Agora, problema mesmo está no quarteto de ataque. Vecchio não tem a menor condição de ser titular. Pode ser útil e tem bom passe, mas ele precisa de mais. O Santos tem um a menos com ele campo. Ele até tem chance de colocar alguém na cara do gol em algum momento, mas é um ganho muito pequeno para muitas perdas. Quem sabe não é a hora de testar o Leo Cittadini ali até a volta do Vitor Bueno?


No ataque, Copete é a bola da vez. Parece que todo técnico gosta muito dele, sendo quase uma espécie de Romero colombiano. Entendo a preferência por ele ajudar muito na marcação, mas é difícil não ficar empolgado por um ataque formado por Rodrygo, Arthur Gomes e Gabriel na Libertadores – Bruno Henrique só volta no último jogo da primeira fase. Como Rodrygo tem apenas 17 anos e, claramente, não aguenta 90 minutos, acho melhor jogar com um a menos mesmo.

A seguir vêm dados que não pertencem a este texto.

/-- The forms of major 0x01, by bits [9:0] (R69–R75). -/
def pickOPR (w : Nat) : Option Instr :=
  match bitsAt w 0 10 with
  | 0 => some (.add (fld w 20 5) (fld w 15 5) (fld w 10 5))
  | 1 => some (.sub (fld w 20 5) (fld w 15 5) (fld w 10 5))
  | 2 => some (.and (fld w 20 5) (fld w 15 5) (fld w 10 5))
  | 3 => some (.or (fld w 20 5) (fld w 15 5) (fld w 10 5))
  | 4 => some (.xor (fld w 20 5) (fld w 15 5) (fld w 10 5))
  | 5 => some (.andn (fld w 20 5) (fld w 15 5) (fld w 10 5))
  | 6 => some (.sll (fld w 20 5) (fld w 15 5) (fld w 10 5))
  | 7 => some (.srl (fld w 20 5) (fld w 15 5) (fld w 10 5))
  | 8 => some (.sra (fld w 20 5) (fld w 15 5) (fld w 10 5))
  | 9 => some (.rol (fld w 20 5) (fld w 15 5) (fld w 10 5))
  | 10 => some (.slt (fld w 20 5) (fld w 15 5) (fld w 10 5))
  | 11 => some (.sltn (fld w 20 5) (fld w 15 5) (fld w 10 5))
  | 12 => some (.min (fld w 20 5) (fld w 15 5) (fld w 10 5))
  | 13 => some (.max (fld w 20 5) (fld w 15 5) (fld w 10 5))
  | 14 => some (.minn (fld w 20 5) (fld w 15 5) (fld w 10 5))
  | 15 => some (.maxn (fld w 20 5) (fld w 15 5) (fld w 10 5))
  | 16 => some (.addw (fld w 20 5) (fld w 15 5) (fld w 10 5))
  | 17 => some (.subw (fld w 20 5) (fld w 15 5) (fld w 10 5))
  | _ => none

/-- The forms of major 0x02, by bits [9:0] (R69–R75). -/
def pickOPM (w : Nat) : Option Instr :=
  match bitsAt w 0 10 with
  | 0 => some (.mul (fld w 20 5) (fld w 15 5) (fld w 10 5))
  | 1 => some (.mulh (fld w 20 5) (fld w 15 5) (fld w 10 5))
  | 2 => some (.mulhn (fld w 20 5) (fld w 15 5) (fld w 10 5))
  | 3 => some (.div (fld w 20 5) (fld w 15 5) (fld w 10 5))
  | 4 => some (.divn (fld w 20 5) (fld w 15 5) (fld w 10 5))
  | 5 => some (.rem (fld w 20 5) (fld w 15 5) (fld w 10 5))
  | 6 => some (.remn (fld w 20 5) (fld w 15 5) (fld w 10 5))
  | _ => none

/-- The forms of major 0x03, by bits [9:0] (R69–R75). -/
def pickOPB (w : Nat) : Option Instr :=
  match bitsAt w 0 10 with
  | 0 => some (.clz (fld w 20 5) (fld w 15 5))
  | 1 => some (.ctz (fld w 20 5) (fld w 15 5))
  | 2 => some (.popc (fld w 20 5) (fld w 15 5))
  | 3 => some (.sextb (fld w 20 5) (fld w 15 5))
  | 4 => some (.sexth (fld w 20 5) (fld w 15 5))
  | 5 => some (.sextw (fld w 20 5) (fld w 15 5))
  | 6 => some (.zextb (fld w 20 5) (fld w 15 5))
  | 7 => some (.zexth (fld w 20 5) (fld w 15 5))
  | 8 => some (.zextw (fld w 20 5) (fld w 15 5))
  | 9 => some (.bswap (fld w 20 5) (fld w 15 5))
  | _ => none

/-- The forms of major 0x0A, by bits [14:13] (R69–R75). -/
def pickSHI (w : Nat) : Option Instr :=
  match bitsAt w 13 2 with
  | 0 => some (.slli (fld w 20 5) (fld w 15 5) (fld w 0 6))
  | 1 => some (.srli (fld w 20 5) (fld w 15 5) (fld w 0 6))
  | 2 => some (.srai (fld w 20 5) (fld w 15 5) (fld w 0 6))
  | _ => some (.roli (fld w 20 5) (fld w 15 5) (fld w 0 6))

/-- The forms of major 0x0D, by bits [14:12] (R69–R75). -/
def pickLD (w : Nat) : Option Instr :=
  match bitsAt w 12 3 with
  | 0 => some (.ldB (fld w 20 5) (fld w 15 5) (fld w 0 12))
  | 1 => some (.ldBn (fld w 20 5) (fld w 15 5) (fld w 0 12))
  | 2 => some (.ldH (fld w 20 5) (fld w 15 5) (fld w 0 12))
  | 3 => some (.ldHn (fld w 20 5) (fld w 15 5) (fld w 0 12))
  | 4 => some (.ldW (fld w 20 5) (fld w 15 5) (fld w 0 12))
  | 5 => some (.ldWn (fld w 20 5) (fld w 15 5) (fld w 0 12))
  | 6 => some (.ldD (fld w 20 5) (fld w 15 5) (fld w 0 12))
  | _ => none

/-- The forms of major 0x0E, by bits [14:12] (R69–R75). -/
def pickST (w : Nat) : Option Instr :=
  match bitsAt w 12 3 with
  | 0 => some (.stB (fld w 20 5) (fld w 15 5) (fld w 0 12))
  | 2 => some (.stH (fld w 20 5) (fld w 15 5) (fld w 0 12))
  | 4 => some (.stW (fld w 20 5) (fld w 15 5) (fld w 0 12))
  | 6 => some (.stD (fld w 20 5) (fld w 15 5) (fld w 0 12))
  | _ => none

/-- The forms of major 0x12, by bits [14:12] (R69–R75). -/
def pickBR (w : Nat) : Option Instr :=
  match bitsAt w 12 3 with
  | 0 => some (.brEq (fld w 20 5) (fld w 15 5) (fld w 0 12))
  | 1 => some (.brNe (fld w 20 5) (fld w 15 5) (fld w 0 12))
  | 2 => some (.brLt (fld w 20 5) (fld w 15 5) (fld w 0 12))
  | 3 => some (.brGe (fld w 20 5) (fld w 15 5) (fld w 0 12))
  | 4 => some (.brLtn (fld w 20 5) (fld w 15 5) (fld w 0 12))
  | 5 => some (.brGen (fld w 20 5) (fld w 15 5) (fld w 0 12))
  | _ => none
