-- ==== Sys2Proof/Machine/Sparse.lean ====
section
/-!
DEFINITION. Sparse contents by number: a list of (key, value) pairs in one canonical form, keys strictly rising and no
entry equal to what an unlisted key reads as. Memory, tags, stope rows, bells and every other large store have this form.
-/
namespace Sys2Proof.Machine

/-- The value at a key; `d` is what an unlisted key reads as. -/
def smGet {α : Type} (d : α) : List (Nat × α) → Nat → α
  | [], _ => d
  | (k', v) :: t, k => if k = k' then v else if k < k' then d else smGet d t k

/-- Writes one key, keeping the canonical form. -/
def smSet {α : Type} [DecidableEq α] (d : α) : List (Nat × α) → Nat → α → List (Nat × α)
  | [], k, v => if v = d then [] else [(k, v)]
  | (k', v') :: t, k, v =>
    if k < k' then if v = d then (k', v') :: t else (k, v) :: (k', v') :: t
    else if k = k' then if v = d then t else (k, v) :: t
    else (k', v') :: smSet d t k v

/-- Keys strictly rising from `lo`, no value equal to `d`. -/
def smWfFrom {α : Type} [DecidableEq α] (d : α) : Nat → List (Nat × α) → Bool
  | _, [] => true
  | lo, (k, v) :: t => decide (lo ≤ k) && decide (v ≠ d) && smWfFrom d (k + 1) t

/-- The canonical form. -/
def smWf {α : Type} [DecidableEq α] (d : α) (m : List (Nat × α)) : Bool := smWfFrom d 0 m

/-- Drops every key of `[lo, lo + n)`. -/
def smDrop {α : Type} (lo n : Nat) : List (Nat × α) → List (Nat × α)
  | [] => []
  | (k, v) :: t => if lo ≤ k ∧ k < lo + n then smDrop lo n t else (k, v) :: smDrop lo n t

/-- The entries with keys of `[lo, lo + n)`, keys counted from `lo`. -/
def smSlice {α : Type} (lo n : Nat) : List (Nat × α) → List (Nat × α)
  | [] => []
  | (k, v) :: t => if lo ≤ k ∧ k < lo + n then (k - lo, v) :: smSlice lo n t else smSlice lo n t

/-- Writes the entries of a list, keys counted from `lo`. -/
def smPut {α : Type} [DecidableEq α] (d : α) (lo : Nat) : List (Nat × α) → List (Nat × α) → List (Nat × α)
  | [], m => m
  | (k, v) :: t, m => smPut d lo t (smSet d m (lo + k) v)

/-- The `n` values from a key on. -/
def smRead {α : Type} (d : α) (m : List (Nat × α)) (k : Nat) : Nat → List α
  | 0 => []
  | n + 1 => smGet d m k :: smRead d m (k + 1) n

/-- Writes a list of values from a key on. -/
def smWrite {α : Type} [DecidableEq α] (d : α) : List (Nat × α) → Nat → List α → List (Nat × α)
  | m, _, [] => m
  | m, k, v :: vs => smWrite d (smSet d m k v) (k + 1) vs

end Sys2Proof.Machine
end

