/-- The elements of a mask below VL that the given elements hold, ascending. -/
def elemsOf (s : State) (k act : Mask) : List Nat :=
  (List.range (vl s)).filter (fun e => k.getLsbD e && act.getLsbD e)

/-- Bits `[n-1:0]` set. -/
def below (n : Nat) : Mask := onesMask >>> (2048 - n)

/-- One bit set. -/
def oneBit (e : Nat) : Mask := (1 : Mask) <<< e

/-- The elements of a list as a mask. -/
def maskOf (es : List Nat) : Mask := es.foldl (fun m e => m ||| oneBit e) 0

/-- The lowest element of a mask, from element `e` on, among `n`. -/
def lowestFrom (m : Mask) : Nat → Nat → Option Nat
  | _, 0 => none
  | e, n + 1 => if m.getLsbD e then some e else lowestFrom m (e + 1) n

/-- The lowest element of a mask. -/
def lowest (m : Mask) : Option Nat := lowestFrom m 0 2048

/-- R21: the active elements of a form with the execution mask `kn`. -/
def activeOf (kn : BitVec 3) (s : State) : Mask := readK s kn &&& below (vl s)

/-! ### What stands of a convoy -/

/-- R150: where the convoy at issue starts; within a handler STIDX and kd are ignored (R153). -/
def startOf (s : State) : Nat := if trapActive s then 0 else s.hart.ctrl.stidx.toNat % 2048

/-- R150: kd as the convoy at issue finds it. -/
def kdOf (s : State) : Mask := if trapActive s then 0 else s.hart.kd

/-- R150: the elements the convoy acts on: at or above STIDX, kd bit clear. -/
def actOf (s : State) : Mask := (onesMask <<< startOf s) &&& ~~~(kdOf s)

/-- The address of the open convoy's first word. -/
def convoyFirst (s : State) : Option (BitVec 48) :=
  match s.hart.convoy with
  | .open first .. => some first
  | _ => none

/-- What stands of the open convoy. -/
def standing (s : State) : Stand := standOf s.hart ((convoyFirst s).getD s.hart.pc)

/-- R295: the seam has accepted the member of the convoy that begins at `first`: STIDX.sa, or within a handler, where STIDX is
ignored (R153), what stands of the convoy. -/
def seamDoneAt (first : BitVec 48) (s : State) : Bool :=
  if trapActive s then (standOf s.hart first).seam else bitW s.hart.ctrl.stidx 11

/-- R150, R295: the seam has accepted the member of the open convoy. -/
def seamDone (s : State) : Bool := seamDoneAt ((convoyFirst s).getD s.hart.pc) s

/-- R228: the cut of the open convoy's `vldff` at an earlier stop, which its next issue keeps where it starts above the cut. -/
def Stand.cutFrom (x : Stand) (start : Nat) : Option Nat := x.cut.filter (fun f => decide (f < start))

/-- A `vldff` (R228). -/
def isFirstFault : Instr → Bool
  | .vldff .. => true
  | _ => false

/-! ### One pass over the members -/

/-- A member that issued: the state at its issue, with every mask bit set that an older member had left unwritten, and the
elements whose sources an older member had left unwritten. -/
structure Seen where
  m : Member
  st : State
  unready : Mask

/-- The elements below VL that a member that issued acts on. -/
def Seen.active (x : Seen) : Mask := x.m.active x.st

/-- What one pass over the members found. -/
structure Pass where
  st : State
  /-- The elements not done, with the cells and mask bits that they leave unwritten. -/
  stopped : Mask
  unwritten : List Cell
  unmasked : List (BitVec 3 × Mask)
  /-- The lowest stop: element, member position, its trap or none for a page fault. -/
  low : Option (Nat × Nat × Option Trap)
  misses : List Miss
  /-- Register results, and whether the seam gave them (R295). -/
  gws : List (Reg × Word × Bool)
  newVl : Option Nat
  adv : List (Nat × Nat)
  acquires : Bool
  block : Option Block
  drift : Bool
  /-- The members that issued, newest first. -/
  trace : List Seen
  /-- The number of words that issued; whether the next one traps at issue or waits for an older member (R204). -/
  count : Nat
  issue : Option Trap
  stuck : Bool
  classes : BitVec 8
  pos : Nat
  alone : Bool

/-- R295: the word stands at the SEAM position of a convoy whose member the seam has accepted; one that follows an ended convoy
or that its convoy refuses (R31, R32) does not. -/
def Member.passed (m : Member) (joins ended : Bool) (classes : BitVec 8) (alone : Bool) (s : State) : Bool :=
  m.seam && seamDone s && !ended && !(joins && (alone || (classes &&& clSeam) != 0))

/-- R78: PRIV, CONVOY and the entry's own checks of a word that would join with these classes taken, in that order. A word
that must stand alone traps CONVOY for C = 1 also where no convoy is open: R32 before R31 (log 70). -/
def issueTrap (m : Member) (joins : Bool) (ended : Bool) (classes : BitVec 8) (alone : Bool) (s : State) : Option Trap :=
  if !m.word.wf then some (wordTrap m.word 1 0)
  else if m.priv s && !m.passed joins ended classes alone s then some (wordTrap m.word 13 0)
  else
    let convoy :=
      (m.c = 1 && ended) ||
      (match m.role with
       | .alone => m.c == 1
       | .table => joins && alone
       | .member cl => joins && (alone || (classes &&& cl) != 0))
    if convoy then some (wordTrap m.word 2 0) else m.check s
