-- ==== Sys2Proof/Machine/Claim.lean ====
section
/-!
DEFINITION. The claim engine's instructions (R318–R331): sequences, handles, claims, forks, trims and closes. Each form
acts once, as element 0 of its member (R326). The copy-on-write step stands in Machine/Ops.lean.
-/
namespace Sys2Proof.Machine

open Sys2Proof

/-! ### Handles and ranges -/

/-- R321: the handle of a slot. -/
def seqHandle (part eng gen slot : Nat) : Word := BitVec.ofNat 64 (part * 2 ^ 27 + eng * 2 ^ 23 + gen * 2 ^ 12 + slot)

/-- A descriptor slot of an engine. -/
def seqAt (s : State) (eng slot : Nat) : Seq := smGet Seq.free (engineAt s eng).seqs slot

/-- Writes a descriptor slot. -/
def setSeq (eng slot : Nat) (q : Seq) (s : State) : State :=
  setEngine s eng { engineAt s eng with seqs := smSet Seq.free (engineAt s eng).seqs slot q }

/-- R321: the engine and slot that a handle names, where it is live for the strand's partition; a deputy has
none. -/
def liveSeq (s : State) (h : Word) : Option (Nat × Nat) :=
  let eng := bitsW h 23 4
  let slot := bitsW h 0 12
  let q := seqAt s eng slot
  if !onDeputy s.hart ∧ bitsW h 32 32 = 0 ∧ bitsW h 27 5 = s.hart.part ∧ eng < 12 ∧ q.live ∧ q.gen = bitsW h 12 11 ∧ q.part = s.hart.part
  then some (eng, slot) else none

/-- R327: a page of a new range has a leaf with v 0 and claim 0. -/
def pageOpen (s : State) (p va : Nat) : Bool :=
  match leafAddr s p va with
  | some a => !bitW (tableEntry s a) 61 && !bitW (tableEntry s a) 57
  | none => false

/-- R327: the checks of a base address for `pages` pages. -/
def rangeOk (s : State) (base : Word) (pages : Nat) : Bool :=
  let p := s.hart.part
  let b := base.toNat
  decide (b < 2 ^ 48) && b % 2 ^ 16 == 0 && decide (0 < pages) && decide (pages ≤ 65536) &&
  b / 2 ^ 35 == (b + pages * 2 ^ 16 - 1) / 2 ^ 35 && entryKind (smGet 0 (partOf s p).shaft (b / 2 ^ 35)) == 3 &&
  (List.range pages).all (fun i => pageOpen s p (b + i * 2 ^ 16))

/-- R322: the leaf of an unclaimed page. -/
def leafUnclaimed : Word := BitVec.ofNat 64 (2 ^ 57)

/-- R322: the leaf of a claimed page. -/
def leafClaimed (block : Nat) (q : Seq) (wp : Bool) : Word :=
  BitVec.ofNat 64 (2 ^ 61 + q.tagged.toNat * 2 ^ 59 + wp.toNat * 2 ^ 58 + 2 ^ 57 + 2 ^ 56 + q.wr.toNat * 2 ^ 55 +
    block * 2 ^ 16)

/-- R322, R327: the level-2 tables of a new range of `pages` pages: one for each 2 MiB of it. -/
def rangeTables (s : State) (p base pages : Nat) : List Nat :=
  (List.range ((base + pages * 2 ^ 16 - 1) / 2 ^ 21 - base / 2 ^ 21 + 1)).map (fun i =>
    (leafAddr s p ((base / 2 ^ 21 + i) * 2 ^ 21)).getD 0)

/-- Writes the leaf of page `i` of a sequence, for an instruction of the strand in focus (R55). -/
def putLeaf (q : Seq) (i : Nat) (e : Word) (s : State) : State :=
  match q.leafAt i with
  | some a => storeEntry s a e
  | none => s

/-- The block that page `i` of a sequence maps. -/
def pageBlock (s : State) (q : Seq) (i : Nat) : Nat :=
  match q.leafAt i with
  | some a => entryPa (tableEntry s a) / 2 ^ 16
  | none => 0

/-- Writes a list of leaves from page `i` on. -/
def putLeaves (q : Seq) : Nat → List Word → State → State
  | _, [], s => s
  | i, e :: es, s => putLeaves q (i + 1) es (putLeaf q i e s)

/-- R327, R329: a free descriptor slot of an engine: which of them is open (log 9). -/
def freeSlotOf (s : State) (eng : Nat) : Option Nat :=
  let free := (List.range 4096).filter (fun i => !(seqAt s eng i).live)
  free[Config.freeSlot s.tick % free.length]?

/-! ### Members -/

/-- A failed check (R326): PROT with aux 3, at element 0, changing nothing. -/
def claimTrap (s : State) : MRes :=
  { st := s, trap := some (0, some { cause := 6, aux := 3 }), stopped := 1 }

/-- R331: an operation that finds nothing to take: SAT, and gd takes 0. -/
def claimSat (gd : Reg) (s : State) : MRes := { st := mergeFlags [(0, flSAT)] s, gw := some (gd, 0) }

/-- A form of major 0x54 as a convoy member (R325, R326). -/
def claimMember (i : Instr) (c : BitVec 1) (run : State → MRes) : Member where
  word := i
  c := c
  role := .member (clLoad ||| clStore)
  priv := fun s => onDeputy s.hart
  run := fun act s => if act.getLsbD 0 then run s else { st := s }
  active := fun _ => 1

/-- R327: the engine with the most blocks left in the quota among the six from `eng` on, ties to the lowest. -/
def bestEngine (s : State) (p eng : Nat) : Nat :=
  (List.range 6).foldl (fun b i => if quotaLeft s p b < quotaLeft s p (eng + i) then eng + i else b) eng

/-- R327: the control word of `seqopen` is legal. -/
def controlOk (w : Word) : Bool :=
  bitsW w 32 32 == 0 && bitsW w 19 9 == 0 && (decide (bitsW w 28 4 < 12) || bitsW w 28 4 == 15)

/-- `seqopen` as a convoy member, R327. -/
def memSeqopen (c : BitVec 1) (gd gb gc : Reg) : Member :=
  claimMember (.seqopen c gd gb gc) c (fun s =>
    let w := readG s gc
    let pages := bitsW w 0 17
    let eng := if bitsW w 28 4 = 15 then bestEngine s s.hart.part (6 * dieOf s.hart.core) else bitsW w 28 4
    if !(controlOk w && rangeOk s (readG s gb) pages) then claimTrap s
    else match freeSlotOf s eng with
    | none => claimSat gd s
    | some slot =>
      let q : Seq := { seqAt s eng slot with
        live := true, part := s.hart.part, base := (readG s gb).toNat, cap := pages, len := 0,
        wr := bitW w 17, tagged := bitW w 18, tables := rangeTables s s.hart.part (readG s gb).toNat pages }
      { st := putLeaves q 0 (List.replicate pages leafUnclaimed) (setSeq eng slot q s),
        gw := some (gd, seqHandle s.hart.part eng q.gen slot) })

/-- `seqopen`, R327. -/
def execSeqopen (c : BitVec 1) (gd gb gc : Reg) (s : State) : Res := runWords [memSeqopen c gd gb gc] s

/-- R318, R328: the first `n` free blocks of an engine from block `b` on, in free-list order. -/
def freeBlocks (counts : List (Nat × BitVec 16)) : Nat → Nat → Nat → List Nat
  | _, 0, _ => []
  | _, _ + 1, 0 => []
  | b, m + 1, n + 1 =>
    if smGet 0 counts b = 0 then b :: freeBlocks counts (b + 1) m n else freeBlocks counts (b + 1) m (n + 1)

/-- R324: the tag of a claim: the first from the counter on that no block's granule 0 has. -/
def claimTag (s : State) (blocks : List Nat) (tau : Nat) : Nat :=
  let used := blocks.map (fun b => (smGet 0 s.tags (b * 2048)).toNat % 16)
  (((List.range 15).map (fun i => (tau - 1 + i) % 15 + 1)).find? (fun t => !used.contains t)).getD tau

/-- R324: tags every granule of the blocks of a claim. -/
def tagBlocks (t : Nat) : List Nat → State → State
  | [], s => s
  | b :: bs, s =>
    tagBlocks t bs { s with tags := pushTags (fun _ => BitVec.ofNat 4 t) (b * 2048) 2048 s.tags }

/-- R328: claims `n` pages of the sequence that a handle names. -/
def claimPages (gd : Reg) (h : Word) (n : Nat) (s : State) : MRes :=
  match liveSeq s h with
  | none => claimTrap s
  | some (eng, slot) =>
    let q := seqAt s eng slot
    let e := engineAt s eng
    if q.cap < q.len + n then claimTrap s
    else
      let blocks := freeBlocks e.counts (poolOf e).1 (poolOf e).2 n
      if blocks.length < n ∨ quotaLeft s s.hart.part eng < n then
        { claimSat gd s with st := notifyExhausted eng (mergeFlags [(0, flSAT)] s) }
      else
        let t := if q.tagged then claimTag s blocks e.tag else 0
        let s := setEngine s eng { e with
          counts := blocks.foldl (fun m b => smSet 0 m b 1) e.counts
          used := smSet 0 e.used s.hart.part (smGet 0 e.used s.hart.part + n)
          tag := if q.tagged then t % 15 + 1 else e.tag }
        let s := blocks.foldl (fun s b => uncacheBlock b s) (if q.tagged then tagBlocks t blocks s else s)
        let s := putLeaves q q.len (blocks.map (fun b => leafClaimed b q false)) s
        { st := setSeq eng slot { q with len := q.len + n } s,
          gw := some (gd, BitVec.ofNat 64 (t * 2 ^ 60 + (q.base + q.len * 2 ^ 16) % 2 ^ 48)) }

/-- `claim` as a convoy member, R328. -/
def memClaim (c : BitVec 1) (gd gb : Reg) : Member :=
  claimMember (.claim c gd gb) c (fun s => claimPages gd (readG s gb) 1 s)

/-- `claim`, R328. -/
def execClaim (c : BitVec 1) (gd gb : Reg) (s : State) : Res := runWords [memClaim c gd gb] s

/-- `claimn` as a convoy member, R328. -/
def memClaimn (c : BitVec 1) (gd gb gc : Reg) : Member :=
  claimMember (.claimn c gd gb gc) c (fun s =>
    let n := (readG s gc).toNat
    if n = 0 ∨ 8 < n then claimTrap s else claimPages gd (readG s gb) n s)

/-- `claimn`, R328. -/
def execClaimn (c : BitVec 1) (gd gb gc : Reg) (s : State) : Res := runWords [memClaimn c gd gb gc] s

/-- R329: the leaves of the first `n` pages of both sequences share their blocks. -/
def sharePages (src dst : Seq) (eng : Nat) : Nat → Nat → State → State
  | _, 0, s => s
  | i, n + 1, s =>
    let b := pageBlock s src i
    let e := engineAt s eng
    let s := setEngine s eng { e with counts := smSet 0 e.counts b (smGet 0 e.counts b + 1) }
    let s := putLeaf dst i (leafClaimed b dst true) (putLeaf src i (leafClaimed b src true) s)
    sharePages src dst eng (i + 1) n s

/-- `seqfork` as a convoy member, R329. -/
def memSeqfork (c : BitVec 1) (gd gb gc : Reg) : Member :=
  claimMember (.seqfork c gd gb gc) c (fun s =>
    match liveSeq s (readG s gb) with
    | none => claimTrap s
    | some (eng, slot) =>
      let q := seqAt s eng slot
      if !rangeOk s (readG s gc) q.cap then claimTrap s
      else match freeSlotOf s eng with
      | none => claimSat gd s
      | some new =>
        if (List.range q.len).any (fun i => smGet 0 (engineAt s eng).counts (pageBlock s q i) == 0xFFFF) then claimSat gd s
        else
          let d : Seq := { q with gen := (seqAt s eng new).gen, base := (readG s gc).toNat,
                                  tables := rangeTables s s.hart.part (readG s gc).toNat q.cap }
          let s := setSeq eng new d s
          let s := putLeaves d q.len (List.replicate (q.cap - q.len) leafUnclaimed) s
          { st := sharePages q d eng 0 q.len s, gw := some (gd, seqHandle s.hart.part eng d.gen new) })

/-- `seqfork`, R329. -/
def execSeqfork (c : BitVec 1) (gd gb gc : Reg) (s : State) : Res := runWords [memSeqfork c gd gb gc] s

/-- R330: lowers the count of a released block: a free block is zeroed (R320) and its quota returns; a block left with one
sharer is writable in place again (R322). -/
def releaseBlock (eng part block : Nat) (s : State) : State :=
  let e := engineAt s eng
  let n := smGet 0 e.counts block - 1
  let s := setEngine s eng { e with
    counts := smSet 0 e.counts block n
    used := if n = 0 then smSet 0 e.used part (smGet 0 e.used part - 1) else e.used }
  if n = 0 then zeroBlock s block else if n = 1 then unshare storeEntry eng block s else s

/-- R330: releases `n` pages of a sequence from page `i` on; `leaf` is what their leaves become. -/
def releasePages (q : Seq) (eng : Nat) (leaf : Word) : Nat → Nat → State → State
  | _, 0, s => s
  | i, n + 1, s =>
    let b := pageBlock s q i
    releasePages q eng leaf (i + 1) n (releaseBlock eng q.part b (putLeaf q i leaf s))

/-- R344: copies of a sequence no longer reach pages from `n` on: those in progress after a trim, and every one after a
close (`all`). No byte of such a page is read any more: the copy ends with end 8 there (log 42). -/
def cutCopies (handle : Word) (n : Nat) (all : Bool) (s : State) : State :=
  let cut (o : DriftOp) : DriftOp :=
    if o.form = .driftx ∧ o.src = handle ∧ (all ∨ o.begun) then { o with pages := Nat.min o.pages n } else o
  mapStrands (fun h => { h with chans := h.chans.map (fun c => { c with ops := c.ops.map cut }) }) s

/-- R321: the generation after a close. -/
def nextGen (g : Nat) : Nat := if g = 2047 then 1 else g + 1

/-- R330: closes a sequence. -/
def closeSeq (eng slot : Nat) (s : State) : State :=
  let q := seqAt s eng slot
  let s := cutCopies (seqHandle q.part eng q.gen slot) 0 true s
  let s := setSeq eng slot { Seq.free with gen := nextGen q.gen } s
  putLeaves q q.len (List.replicate (q.cap - q.len) 0) (releasePages q eng 0 0 q.len s)

/-- `seqtrim` as a convoy member, R330. -/
def memSeqtrim (c : BitVec 1) (gd gb gc : Reg) : Member :=
  claimMember (.seqtrim c gd gb gc) c (fun s =>
    match liveSeq s (readG s gb) with
    | none => claimTrap s
    | some (eng, slot) =>
      let q := seqAt s eng slot
      let n := Nat.min (readG s gc).toNat q.len
      let s := cutCopies (readG s gb) (q.len - n) false (setSeq eng slot { q with len := q.len - n } s)
      { st := releasePages q eng leafUnclaimed (q.len - n) n s, gw := some (gd, BitVec.ofNat 64 (q.len - n)) })

/-- `seqtrim`, R330. -/
def execSeqtrim (c : BitVec 1) (gd gb gc : Reg) (s : State) : Res := runWords [memSeqtrim c gd gb gc] s

/-- `seqclose` as a convoy member, R330. -/
def memSeqclose (c : BitVec 1) (gd gb : Reg) : Member :=
  claimMember (.seqclose c gd gb) c (fun s =>
    match liveSeq s (readG s gb) with
    | none => claimTrap s
    | some (eng, slot) =>
      { st := closeSeq eng slot s, gw := some (gd, BitVec.ofNat 64 (seqAt s eng slot).len) })

/-- `seqclose`, R330. -/
def execSeqclose (c : BitVec 1) (gd gb : Reg) (s : State) : Res := runWords [memSeqclose c gd gb] s

end Sys2Proof.Machine
end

Um ponto que tocaram no Twitter, e não lembro mesmo quem foi, é o fato de o elenco do Santos ter sido mal montado. Tem vários jogadores para atuar no lado esquerdo do ataque, mas nenhum do lado direito. Copete tem jogado improvisado por lá e é sofrível por render melhor... Do lado esquerdo.


Por fim, Rodrigão não pode ser jogador do Santos de maneira alguma. De novo, entre ele é um a menor, jogar com dez (ou nove) não parece ser má ideia.


O início do Santos não é nem ruim, nem bom. Precisa de ajustes, como a maioria. Mas, logo de cara, Jair Ventura precisa decidir se vai insistir com determinados jogadores que não vão bem desde o ano passado ou se vai dar chance a quem pede passagem.